Website: https://www.fujita-hu.ac.jp/en/index.html
About Assistant Professor Hisayoshi Kubota from Fujita Health University
Dr. Hisayoshi Kubota is an Assistant Professor at the Division of Behavioral Neuropharmacology, International Center for Brain Science, Fujita Health University, Japan. He received his Ph.D. from Fujita Health University in 2023. His research interests include behavioral pharmacology, psychiatric disease, neurodegenerative disease, drug dependence, schizophrenia, and bipolar disorder.
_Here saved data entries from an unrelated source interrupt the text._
/-- Registers of NVM (17_boot_and_image.md). -/
def regsNvm : List RegDesc := [
  -- NVM.STATUS
  ⟨0x0, [],
    [⟨9, 8, .ro, 0, .all⟩,
     ⟨5, 5, .ro, 0, .all⟩,
     ⟨4, 4, .w1c, 0, .all⟩,
     ⟨3, 3, .ro, 0, .all⟩,
     ⟨2, 2, .ro, 0, .all⟩,
     ⟨0, 0, .ro, 0, .all⟩], .fields⟩,
  -- NVM.GEN_A
  ⟨0x4, [],
    [⟨31, 0, .ro, 0, .all⟩], .fields⟩,
  -- NVM.GEN_B
  ⟨0x8, [],
    [⟨31, 0, .ro, 0, .all⟩], .fields⟩,
  -- NVM.RUN_GEN
  ⟨0xc, [],
    [⟨31, 0, .ro, 0, .all⟩], .fields⟩,
  -- NVM.RUN_CRC
  ⟨0x10, [],
    [⟨31, 0, .ro, 0, .all⟩], .fields⟩,
  -- NVM.BOOT_RECORD
  ⟨0x14, [],
    [⟨1, 0, .ro, 0, .all⟩], .fields⟩,
  -- NVM.CONFIRMED_GEN
  ⟨0x18, [],
    [⟨31, 0, .ro, 0, .all⟩], .fields⟩,
  -- NVM.FAILED_GEN
  ⟨0x1c, [],
    [⟨31, 0, .ro, 0, .all⟩], .fields⟩,
  -- NVM.BOOT_MS
  ⟨0x20, [],
    [⟨15, 0, .ro, 0, .all⟩], .fields⟩,
  -- NVM.CONFIRM
  ⟨0x24, [],
    [⟨0, 0, .wo, 0, .all⟩], .fields⟩,
  -- NVM.RELOAD
  ⟨0x30, [],
    [⟨1, 1, .wo, 0, .all⟩,
     ⟨0, 0, .wo, 0, .all⟩], .fields⟩,
  -- NVM.RELOAD_STATUS
  ⟨0x34, [],
    [⟨31, 16, .ro, 0, .all⟩,
     ⟨13, 8, .ro, 0, .all⟩,
     ⟨3, 0, .ro, 0, .all⟩], .fields⟩]

/-- Registers of SVC (18_management_and_registers.md). -/
def regsSvc : List RegDesc := [
  -- SVC.STATUS
  ⟨0x0, [],
    [⟨11, 8, .ro, 0, .all⟩,
     ⟨7, 4, .ro, 0, .all⟩,
     ⟨3, 3, .ro, 0, .all⟩], .fields⟩,
  -- SVC.MDP_CFG
  ⟨0x4, [],
    [⟨15, 0, .rws, 0x3c, (.range 1 65535)⟩], .fields⟩,
  -- SVC.MDP_CNT
  ⟨0x10, [(8, 0x4)],
    [⟨31, 0, .ro, 0, .all⟩], .fields⟩,
  -- SVC.SPI_CNT
  ⟨0x40, [(3, 0x4)],
    [⟨31, 0, .ro, 0, .all⟩], .fields⟩]

/-- The registers of block n of Table 18-2 (R394). -/
def blockRegs (n : Nat) : List RegDesc :=
  match n with
  | 0 => regsSys
  | 1 => regsEpc
  | 2 => regsClk
  | 3 => regsPtpi
  | 4 => regsPtpo
  | 5 => regsNeti
  | 6 => regsNeto
  | 7 => regsMgt
  | 8 => regsTwn
  | 9 => regsSap
  | 10 => regsGraph
  | 11 => regsCnd
  | 12 => regsObj
  | 13 => regsGeo
  | 14 => regsXp
  | 15 => regsRc
  | 16 => regsVec
  | 17 => regsWd
  | 18 => regsEvt
  | 19 => regsXbar
  | 20 => regsMem0
  | 21 => regsMem1
  | 22 => regsPmc
  | 23 => regsErr
  | 24 => regsPerf
  | 25 => regsLcs
  | 26 => regsNvm
  | 27 => regsSvc
  | _ => []

/-- Number of block SYS (Table 18-2). -/
abbrev blkSys : Nat := 0
/-- Number of block EPC (Table 18-2). -/
abbrev blkEpc : Nat := 1
/-- Number of block CLK (Table 18-2). -/
abbrev blkClk : Nat := 2
/-- Number of block PTPI (Table 18-2). -/
abbrev blkPtpi : Nat := 3
/-- Number of block PTPO (Table 18-2). -/
abbrev blkPtpo : Nat := 4
/-- Number of block NETI (Table 18-2). -/
abbrev blkNeti : Nat := 5
/-- Number of block NETO (Table 18-2). -/
abbrev blkNeto : Nat := 6
/-- Number of block MGT (Table 18-2). -/
abbrev blkMgt : Nat := 7
/-- Number of block TWN (Table 18-2). -/
abbrev blkTwn : Nat := 8
/-- Number of block SAP (Table 18-2). -/
abbrev blkSap : Nat := 9
/-- Number of block GRAPH (Table 18-2). -/
abbrev blkGraph : Nat := 10
/-- Number of block CND (Table 18-2). -/
abbrev blkCnd : Nat := 11
/-- Number of block OBJ (Table 18-2). -/
abbrev blkObj : Nat := 12
/-- Number of block GEO (Table 18-2). -/
abbrev blkGeo : Nat := 13
/-- Number of block XP (Table 18-2). -/
abbrev blkXp : Nat := 14
/-- Number of block RC (Table 18-2). -/
abbrev blkRc : Nat := 15
/-- Number of block VEC (Table 18-2). -/
abbrev blkVec : Nat := 16
/-- Number of block WD (Table 18-2). -/
abbrev blkWd : Nat := 17
/-- Number of block EVT (Table 18-2). -/
abbrev blkEvt : Nat := 18
/-- Number of block XBAR (Table 18-2). -/
abbrev blkXbar : Nat := 19
/-- Number of block MEM0 (Table 18-2). -/
abbrev blkMem0 : Nat := 20
/-- Number of block MEM1 (Table 18-2). -/
abbrev blkMem1 : Nat := 21
/-- Number of block PMC (Table 18-2). -/
abbrev blkPmc : Nat := 22
/-- Number of block ERR (Table 18-2). -/
abbrev blkErr : Nat := 23
/-- Number of block PERF (Table 18-2). -/
abbrev blkPerf : Nat := 24
/-- Number of block LCS (Table 18-2). -/
abbrev blkLcs : Nat := 25
/-- Number of block NVM (Table 18-2). -/
abbrev blkNvm : Nat := 26
/-- Number of block SVC (Table 18-2). -/
abbrev blkSvc : Nat := 27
He has been honored with multiple awards, including JPS The 1st Encouragement of Doctoral Research Award (2025) and CINP 2021 Student Encouragement Award (2021).
Funding information
This work was supported by the following funding sources: AMED grant numbers JP21wm0425017, 21wm0425008, and JP23tm0524001; JSPS KAKENHI grant numbers 24K18223, 24K18291, 23K27360, and 24K02218; faculty research grant of Fujita Health University; and The Hori Sciences and Arts Foundation. This study was supported by the Japan Agency for Medical Research and Development (AMED) under the Platform Program for Promotion of Genome Medicine: Biobank-Construction and Utilization Biobank for Genomic Medicine Realization.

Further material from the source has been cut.